Find every line below with the string "pulling" and pick it out.
** Information follows **
-- ==== Sys2Proof/Machine/Trio.lean ====
section
/-! DEFINITION. The manager trio: state frames, qualification, verdicts, STEP_OWN, take-over and return
(spec/20_manager_trio.md, R350-R361). -/

namespace Sys2Proof.Machine

/-- The trio's vector. -/
def State.trioVector (s : State) : State := s.vector .TRIO_EVT_VEC_VECTOR .TRIO_EVT_VEC_EN

/-- This member's position (R350): the press manager is T0; 3 if none. -/
def State.pos (s : State) : Nat := if s.role = rolePress then 0 else if s.role = roleTrio then s.get .TRIO_STATUS_POS else 3

/-- A member strapped to a clock of its own never qualifies (R351). -/
def State.clkBad (s : State) : Bool := decide (s.pos < 3) && decide (s.get .RST_STRAPS_CLK_MODE < 2)

/-- Is the trio block's domain up and the device a member? -/
def State.member (s : State) : Bool := s.powered 127 && decide (s.pos < 3)

/-- MEMBERS and DEGRADED with one member's qualification as told (R352). -/
def State.setMember (s : State) (t : Nat) (on : Bool) : State :=
  let s := s.putB .TRIO_STATUS_MEMBERS t on
  s.set .TRIO_STATUS_DEGRADED (b2n (popcount 3 (s.get .TRIO_STATUS_MEMBERS) < 3))

/-- Qualified members. -/
def State.members (s : State) : Nat := popcount 3 (s.get .TRIO_STATUS_MEMBERS)

/-- A member loses its qualification (R353): counted where it had it; the count towards a return starts again. -/
def State.unqualify (s : State) (t : Nat) : State :=
  let had := bit (s.get .TRIO_STATUS_MEMBERS) t
  let s := s.setMember t false
  let s := if t = s.pos then { (s.off .TRIO_STATUS_QUALIFIED).off .TRIO_AGREE_LINES with trio := { s.trio with agree := 0 } } else s
  if had then (s.bump .TRIO_EVENTS_UNQUAL).trioVector else s

/-- An ACTIVE frame missed (R352, R353): agreement starts again, and at the second in a row qualification is lost. The member may still take
over from the one that fell silent (R355; log entry 142). -/
def State.missFrame (s : State) : State :=
  let s := s.off .TRIO_AGREE_LINES
  let s := { s with trio := { s.trio with missed := s.trio.missed + 1, agree := 0 } }
  if 2 ≤ s.trio.missed ∧ s.is .TRIO_STATUS_QUALIFIED ∧ !s.is .TRIO_STATUS_ACTIVE then
    State.unqualify { s with trio := { s.trio with lapsed := true } } s.pos
  else s

/-- A return announced and not made is cancelled (R360). -/
def State.cancelReturn (s : State) : State :=
  { (s.off .TRIO_STATUS_REVERT_PENDING).off .TRIO_AGREE_LINES with trio := { s.trio with handover := none, revert := false, notice := none } }

/-- STEP_OWN and the drivers released (R356, R40): the member no longer drives the timeline. -/
def State.releaseOwn (s : State) : State :=
  let s := { s with trio := { s.trio with pulling := false, claiming := false, drivers := false, wants := false } }
  (((s.off .TRIO_STATUS_ACTIVE).off .MOT_STATUS_OWN).off .FIRE_STATUS_OWNER).out (.pin "STEP_OWN" 0 1)

/-- STEP_OWN pulled low (R356). -/
def State.takeOwn (s : State) : State :=
  let s := { s with trio := { s.trio with pulling := true, claiming := true, wants := false, yields := 0 } }
  (s.on .MOT_STATUS_OWN).out (.pin "STEP_OWN" 0 0)

/-- STEP_OWN pulled low and CLAIM sent; until the drivers are enabled TRIO_STATUS.STUCK reads 1 and its vector has been raised (R356). -/
def State.pullOwn (s : State) : State := s.trioVector.takeOwn.out (.wort "trioClaim" [s.pos])

/-- The drivers enabled: the member is active, and its own COMP is 0 (R356, R202). -/
def State.enableDrivers (s : State) : State :=
  let s := { s with trio := { s.trio with claiming := false, drivers := true, missed := 0, lapsed := false, yielding := false, verdicts := [] } }
  let s := (((s.on .TRIO_STATUS_ACTIVE).on .MOT_STATUS_OWN).on .FIRE_STATUS_OWNER).set .TRIO_STATUS_OWNER (s.pos % 3)
  let s := if s.pos < 3 && !s.clkBad then (s.on .TRIO_STATUS_QUALIFIED).setMember s.pos true else s
  let s := if s.moving' 0 && s.drives then s.out (.pin "AX_DIR" 0 (b2n (s.forward 0))) else s
  s.writeComp 0

/-! ## State frames (R352) -/

/-- PLAN: the sections that fix the step plan, and TRIO_CFG. -/
def State.planCrc (s : State) : Nat :=
  crc32c (sha384 (s.sect 0x0050) ++ sha384 (s.sect 0x0051) ++ sha384 (s.sect 0x0032) ++
    leBytes 4 (s.get .TRIO_CFG_REVERT_LINES + 2 ^ 31 * s.get .TRIO_CFG_REVERT_EN))

/-- The next queued page. -/
def State.nextPage (s : State) : Option Page := s.pages.find? (fun p => decide (s.seq.next ≤ p.first))

/-- A state frame less its CRC; `horizon` is the CRC of the planned step times. BAD_VERDICT is the sender's own for the line. -/
def State.frameBody (s : State) (horizon : Nat) : List Byte :=
  let bad := s.trio.verdicts.any (fun v => v.1 == s.pos && v.2 == s.get .FIRE_LINE_LINE)
  let flags := b2n (s.is .TRIO_STATUS_ACTIVE) + 2 * b2n (s.is .TRIO_STATUS_QUALIFIED) + 4 * b2n bad + 8 * b2n s.trio.revert +
    16 * b2n s.trio.yielding + 32 * b2n s.trio.claiming
  leBytes 8 (s.get .FIRE_LINE_LINE) ++ leBytes 1 s.pos ++ leBytes 1 flags ++ leBytes 2 0 ++ leBytes 4 s.planCrc ++
  leBytes 8 (ofSigned 64 (s.axPos 0)) ++ leBytes 4 (s.get .MOT_SPEED_RATE) ++ leBytes 4 (s.get .MOT_STOPDIST_LINES) ++
  leBytes 8 s.line.y0 ++ leBytes 8 (ofSigned 64 s.line.p0) ++ leBytes 1 s.phase ++ leBytes 7 0 ++
  leBytes 8 (if 3 ≤ s.phase then s.get .MOT_BS_RESUME_LINE else s.unfired) ++ leBytes 8 (ofSigned 64 s.line.pStop) ++ leBytes 8 (ofSigned 64 s.line.pRev) ++
  leBytes 8 ((s.nextPage.map Page.first).getD 0) ++ leBytes 4 ((s.nextPage.map Page.id).getD 0) ++
  leBytes 4 (s.trio.handover.getD 0) ++ leBytes 4 horizon ++ leBytes 24 0

/-- On the active member, a return announced is cancelled once a backstep has begun or T0 is not qualified, and every device is told who stays
the owner (R360). -/
def State.checkReturn (s : State) : State :=
  if s.is .TRIO_STATUS_ACTIVE ∧ s.trio.handover.isSome ∧ (s.phase ≠ 0 ∨ !bit (s.get .TRIO_STATUS_MEMBERS) 0) then
    s.cancelReturn.out (.wort "ownerNotice" [s.pos, 0])
  else s

/-- STATE_FRAME_SEND (R352): the member's frame goes out on both trio ports. -/
def execStateFrameSend (horizon : Nat) (s : State) : Res State :=
  .next (s.when s.member (fun s =>
    let s := s.checkReturn
    let b := s.frameBody horizon
    (s.out (.wort "stateFrame" ((b ++ leBytes 4 (crc32c b)).map BitVec.toNat)))))

/-- The active member's frame loaded into a standby's planner (R352). What a frame does not carry is worked out from the phase: the kind of
movement, its direction and where it ends, and for an axis that sets out from rest the slip reference (R253, log entry 135). -/
def State.loadPlan (s : State) (b : List Byte) : State :=
  let pos := toSigned 64 (fieldAt b 0x10 8)
  let rate := fieldAt b 0x18 4
  let phase := fieldAt b 0x30 1
  let stop := toSigned 64 (fieldAt b 0x40 8)
  let rev := toSigned 64 (fieldAt b 0x48 8)
  let runs := decide (rate ≠ 0)
  let fwd := if phase = 3 then decide (pos ≤ rev) else decide (phase ≠ 0 ∨ s.axPos 0 ≤ pos)
  let begins := runs && !s.moving' 0
  let x := s.axis 0
  let line := { s.line with y0 := fieldAt b 0x20 8, p0 := toSigned 64 (fieldAt b 0x28 8), pStop := stop, pRev := rev,
                            raised := if 3 ≤ phase then fieldAt b 0x38 8 else max (fieldAt b 0 8 + 1) s.seq.expect,
                            live := runs && decide (phase ≤ 1), hard := s.line.hard && !begins }
  let s := { s with line := line }
  let s := ((s.set .MOT_POS_STEPS (fieldAt b 0x10 8) 0 0).set .MOT_SPEED_RATE rate).set .MOT_STATUS_BS_PHASE phase
  let s := (s.putB .MOT_STATUS_MOVING 0 runs).set .MOT_STOPDIST_LINES (fieldAt b 0x1C 4)
  let s := if runs then (s.putB .MOT_STATUS_DIR 0 fwd).putB .MOT_STATUS_HELD 0 false else s
  let s := s.setAxis 0 { x with
    mode := if !runs then 0 else if phase = 0 then 2 else if phase = 1 then 3 else if phase = 3 then 4 else 5
    target := rev, start := if begins then pos else x.start, v2 := sq rate, changes := []
    stopAt := if !runs then none else if phase = 1 then some stop else if phase = 3 then some rev else none
    cruise := if runs ∧ phase = 0 then rate else x.cruise, aim := if runs ∧ phase = 0 then rate else x.aim }
  let s := if begins then s.setScale 0 { s.scale 0 with slip0 := s.encPos 0 - s.stepsToCounts 0 pos } else s
  s.drShow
** End of Information **
Output below.
  let s := { s with trio := { s.trio with pulling := false, claiming := false, drivers := false, wants := false } }
  let s := { s with trio := { s.trio with pulling := true, claiming := true, wants := false, yields := 0 } }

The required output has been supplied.